Working with the student major data has led to some discoveries about how my university is set up. Just about half the students are CS majors; more if you include the several math + CS majors. CS is part of the Engineering division, along with various other flavors of engineering, including mechanical engineering, management science & engineering, and bioengineering. Altogether, folks affiliated with the engineering division are 2/3 of the class. I was vaguely aware on some level that the sciences have a closer organizational kinship with the humanities than CS, but I rarely think about the fact that biology and physics are in the divisional bucket as my non-English literature department.
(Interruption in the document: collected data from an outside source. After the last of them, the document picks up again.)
-- ==== Sys2Proof/Machine/Ops.lean ====
section
/-!
DEFINITION. The named operations over registers, the program counter, memory and the bus, and the one operation that
raises a condition.
-/
namespace Sys2Proof.Machine

/-! ## register_file (10_state.md R18) -/

/-- read_reg: x0 reads 0. -/
def State.readReg (s : State) (r : Reg) : Word := if r = 0 then 0 else s.regs[r]

/-- write_reg: a write of x0 is discarded. -/
def State.writeReg (s : State) (r : Reg) (v : Word) : State :=
  if r = 0 then s else { s with regs := s.regs.set r v }

/-- Stage 1 of the step: X[0] <- 0 (40_fetch_execute.md R78). -/
def State.zeroX0 (s : State) : State := { s with regs := s.regs.set 0 0 }

/-! ## program_counter_management (10_state.md R23 to R26) -/

/-- Stage 3 of the step: pc <- pc_this + 4, modulo 2^64 (40_fetch_execute.md R80). -/
def State.advancePc (s : State) : State := { s with pc := s.pc + 4#64 }

/-- pc <- target. -/
def State.setPc (s : State) (target : Word) : State := { s with pc := target }

/-! ## The memory region (20_memory.md R36) -/

/-- What an unlisted address reads as: memory is zero at power-on (R36, R129). -/
def unlistedByte : Byte := 0

/-- The canonical form: addresses strictly rising, and no entry equal to what an unlisted address reads as. -/
abbrev Memory.wf (m : Memory) : Prop :=
  m.Pairwise (fun c d => c.1 < d.1) ∧ ∀ c ∈ m, c.2 ≠ unlistedByte

/-- Every listed address lies in the region [B, B + C) (R37). -/
abbrev Memory.inRegion (cfg : Config) (m : Memory) : Prop :=
  ∀ c ∈ m, cfg.memBase ≤ c.1 ∧ c.1 < cfg.memBase + cfg.memSize

/-- The byte at an address. -/
def Memory.readByte : Memory → Nat → Byte
  | [], _ => unlistedByte
  | (a, b) :: rest, x => if a = x then b else Memory.readByte rest x

/-- Unlist an address. -/
def Memory.erase : Memory → Nat → Memory
  | [], _ => []
  | (a, b) :: rest, x => if a = x then Memory.erase rest x else (a, b) :: Memory.erase rest x

/-- List a byte at its place in the order. -/
def Memory.insert : Memory → Nat → Byte → Memory
  | [], x, v => [(x, v)]
  | (a, b) :: rest, x, v => if x < a then (x, v) :: (a, b) :: rest else (a, b) :: Memory.insert rest x v

/-- Write one byte, keeping the canonical form. -/
def Memory.writeByte (m : Memory) (x : Nat) (v : Byte) : Memory :=
  if v = unlistedByte then m.erase x else (m.erase x).insert x v

/-- n bytes from a, little-endian, zero-extended to 64 bits (R41). -/
def Memory.readLE (m : Memory) (a : Nat) : Nat → Word
  | 0 => 0#64
  | n + 1 => m.readLE a n ||| ((m.readByte (a + n)).setWidth 64 <<< (8 * n))

/-- Byte k of a value, bits 8k+7 to 8k (R42). -/
def byteOf (v : Word) (k : Nat) : Byte := v.extractLsb' (8 * k) 8

/-- The low n bytes of v from a, little-endian (R42). -/
def Memory.writeLE (m : Memory) (a : Nat) (v : Word) : Nat → Memory
  | 0 => m
  | n + 1 => (m.writeLE a v n).writeByte (a + n) (byteOf v n)

/-- A list of bytes from a up (the loader's writes, 70_reset_and_hazards.md R129). -/
def Memory.writeBytes (m : Memory) (a : Nat) : List Byte → Memory
  | [] => m
  | b :: rest => Memory.writeBytes (m.writeByte a b) (a + 1) rest

/-! ## memory_bus_interface (20_memory.md R38 to R42) -/

/-- The sizes, in bits, that the bus accepts (R39). -/
abbrev validSize (size : BitVec 8) : Prop := size = 8#8 ∨ size = 16#8 ∨ size = 32#8 ∨ size = 64#8

/-- in_bounds(addr, n), on unbounded integers (R40). -/
abbrev InBounds (cfg : Config) (addr : Word) (n : Nat) : Prop :=
  cfg.memBase ≤ addr.toNat ∧ addr.toNat + n ≤ cfg.memBase + cfg.memSize

/-- Bus.load of a size in bits: the size check, the bounds check, then the read (R41). It changes nothing. -/
def memRead (cfg : Config) (m : Memory) (addr : Word) (size : BitVec 8) : Except Condition Word :=
  if ¬ validSize size then .error .invalidAccessSize
  else if ¬ InBounds cfg addr (size.toNat / 8) then .error .outOfBounds
  else .ok (m.readLE addr.toNat (size.toNat / 8))

/-- Bus.store of a size in bits: the same checks before any byte is written (R42). -/
def memWrite (cfg : Config) (m : Memory) (addr : Word) (size : BitVec 8) (v : Word) : Except Condition Memory :=
  if ¬ validSize size then .error .invalidAccessSize
  else if ¬ InBounds cfg addr (size.toNat / 8) then .error .outOfBounds
  else .ok (m.writeLE addr.toNat v (size.toNat / 8))

/-- The doubleword alignment check of LD and SD (R47; 43_load_store.md R94). -/
abbrev MisalignedHalt (cfg : Config) (addr : Word) : Prop :=
  cfg.misalignedData = .halt ∧ addr.toNat % 8 ≠ 0

/-- LD's access: alignment, then the bus (43_load_store.md R94, R95). -/
def dataRead (cfg : Config) (m : Memory) (addr : Word) : Except Condition Word :=
  if MisalignedHalt cfg addr then .error .addressMisaligned else memRead cfg m addr 64#8

/-- SD's access: alignment, then the bus (43_load_store.md R94, R96). -/
def dataWrite (cfg : Config) (m : Memory) (addr v : Word) : Except Condition Memory :=
  if MisalignedHalt cfg addr then .error .addressMisaligned else memWrite cfg m addr 64#8 v

/-! ## Conditions (60_exceptions.md R110 to R117) -/

/-- The condition's code (R110). -/
def Condition.code : Condition → Nat
  | .illegalInstruction => 1
  | .addressMisaligned => 2
  | .outOfBounds => 3
  | .invalidAccessSize => 4

/-- The record of an IllegalInstruction (R111). -/
def illegalRecord (pcThis : Word) (word : InstrWord) : HaltRecord where
  condition := .illegalInstruction
  kind := .decode
  pc := pcThis
  word := some word
  addr := none
  size := none

/-- The record of a misaligned control-flow target (R112). -/
def targetRecord (kind : HaltKind) (pcThis : Word) (word : InstrWord) (target : Word) : HaltRecord where
  condition := .addressMisaligned
  kind := kind
  pc := pcThis
  word := some word
  addr := some target
  size := none

/-- The record of a data access's condition (R112, R113, R114): InvalidAccessSize has no address. -/
def dataRecord (c : Condition) (kind : HaltKind) (pcThis : Word) (word : InstrWord) (addr : Word)
    (size : BitVec 8) : HaltRecord where
  condition := c
  kind := kind
  pc := pcThis
  word := some word
  addr := if c = .invalidAccessSize then none else some addr
  size := some size

/-- The record of a fetch's condition (R79, R117): no word; the size is 32 but for a misaligned pc. -/
def fetchRecord (c : Condition) (pcThis : Word) : HaltRecord where
  condition := c
  kind := .fetch
  pc := pcThis
  word := none
  addr := if c = .invalidAccessSize then none else some pcThis
  size := if c = .addressMisaligned then none else some 32#8

/-- Which fields a record has (the table of R117), and which kinds a condition has (R111 to R113). -/
abbrev HaltRecord.wf (r : HaltRecord) : Prop :=
  (r.word.isSome ↔ r.kind ≠ .fetch) ∧
  (r.addr.isSome ↔ r.condition = .addressMisaligned ∨ r.condition = .outOfBounds) ∧
  (r.size.isSome ↔ r.condition = .outOfBounds ∨ r.condition = .invalidAccessSize ∨
    (r.condition = .addressMisaligned ∧ (r.kind = .load ∨ r.kind = .store))) ∧
  (r.condition = .illegalInstruction ↔ r.kind = .decode) ∧
  (r.kind = .jump ∨ r.kind = .branch → r.condition = .addressMisaligned)

/-- Raise a condition: HALTED, with the record; no register, no memory and no pc is written (R115, R116). This is the
core's only "exception entry": it has no trap (R119). -/
def State.raise (s : State) (r : HaltRecord) : State := { s with run := .halted, haltRecord := some r }

/-- reset(): registers, pc, run state and record; memory is not written. It is the only way out of HALTED, the core
having no trap return (70_reset_and_hazards.md R131; 60_exceptions.md R120). -/
def State.resetMachine (cfg : Config) (s : State) : State := State.resetOf cfg s.mem

/-- What step() returns (40_fetch_execute.md R76). -/
inductive StepResult where
  /-- Code 0 of R110. -/
  | continue_
  /-- The stored record. -/
  | halt (r : HaltRecord)
deriving DecidableEq, Repr

/-- The value step() returns, read from the state it leaves (R76, R77, R115). -/
def State.result (s : State) : StepResult :=
  match s.run, s.haltRecord with
  | .halted, some r => .halt r
  | _, _ => .continue_

/-- The code of a step's value (R110). -/
def StepResult.code : StepResult → Nat
  | .continue_ => 0
  | .halt r => r.condition.code

/-! ## fetch_unit (40_fetch_execute.md R79) -/

/-- Stage 2: the alignment check, then a 32-bit bus load at pc. -/
def fetch (cfg : Config) (s : State) : Except HaltRecord InstrWord :=
  if s.pc.toNat % 4 ≠ 0 then .error (fetchRecord .addressMisaligned s.pc)
  else match memRead cfg s.mem s.pc 32#8 with
    | .ok v => .ok (v.extractLsb' 0 32)
    | .error c => .error (fetchRecord c s.pc)

/-- An instruction word stored where the next step fetches; nothing where no fetch could reach it. -/
def State.storeAtPc (cfg : Config) (s : State) (w : InstrWord) : State :=
  if InBounds cfg s.pc 4 then { s with mem := s.mem.writeLE s.pc.toNat (w.setWidth 64) 4 } else s

/-! ## Power-on and loading (70_reset_and_hazards.md R129, R130) -/

/-- The external loader's contract: the image at B + offset, refused where it does not fit in [B, B + C). -/
def Memory.loadImage (cfg : Config) (m : Memory) (image : List Byte) (offset : Nat) : Option Memory :=
  if offset + image.length ≤ cfg.memSize then some (m.writeBytes (cfg.memBase + offset) image) else none

/-- Power-on (all bytes zero), then the loader at offset 0, then reset(). -/
def boot (cfg : Config) (image : List Byte) : Option State :=
  (Memory.loadImage cfg [] image 0).map (State.resetOf cfg)

end Sys2Proof.Machine
end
The student majors, I've decided, will be the warp threads, and I'm hoping to show those divisional relationships in how I map majors to colors: things in the red zone for engineering, yellow for humanities, orange for sciences, and white for undecided.

Scale is relevant for the student data, too. To get the number of warp threads I want, 60 students is for once not enough: each data point will be represented twice. I managed 90" warp threads by warping the loom in my office across two long tables, which will help me pack in the data about attendance and student assignments: even using a thin yarn for student data, each assignment takes up a lot of space with 60 students.

The question I kept going back to when reviewing student final project proposals was, "How does this connect to the themes of the class?" It would not have satisfied me, in my instructor hat, for the answer just to be that this weaving is a representation of the class. There's three points that I think make this work:

  1. My relationship to this data: we've talked about Books3 and how clearly some thought went into its construction (so much "Magic Treehouse"!) but we don't have access to that decision-making logic. One of the things that's struck me in talking with the CS students is their attitude towards data: they casually reference grabbing data sets off of Kaggle. With the kind of digital humanities I do and teach, data is never something you can just grab somewhere. Odds are, you're building it -- slowly, painstakingly, and with a great deal of thought and care. You end up with a very different relationship with data that way. I want to apply that kind of thoughtfulness to the data created by this course, considering issues like scale and how it maps to color, and incorporate those elements deliberately into the weaving. If I get Dall-e 3 access before the end of the quarter, I might try dumping in the data and asking it to generate some art and explain it as a point of comparison.
  2. Where your data ends up: the conversations you have with ChatGPT go back into its training data, though you often don't think about it. (The API can be different, but the chat interface is still the primary one for many people.) It's easy to put that out of your mind, but having your data show up in front of you as a physical object (anonymized, but I imagine students can find threads that represent themselves and their work if they look) is much harder to forget about.
  3. Following AI instructions: I tried to ask ChatGPT for weaving advice, as a fairly new weaver. As usual, it wrote superficially fluent prose, and even got fairly detailed, but the actual information about how to implement different designs did not line up especially well with the handbook I picked up from my local library. Add another craft to the list of dubious ChatGPT topics -- honestly, it's kind of amazing it sounded as plausible as it did, given the older age skew of weavers and the amount of information online compared to, e.g. knitting or crochet.

I had a moment of panic when I finished warping the loom that I had created some kind of abominable hot dog with a condiment buffet.

Warp threads on a rigid heddle loom, in shades of red, yellow, white, and orange

I consoled myself with the idea that I could write it off as a homage to the hot dog / not a hot dog app in Silicon Valley, or maybe there's a story here about how the humanities is treated like some mustard on the hot dog of a CS undergrad education.

Now that I've started adding the actual data, though, I'm more curious than despairing.

One row at a time, it's coming together.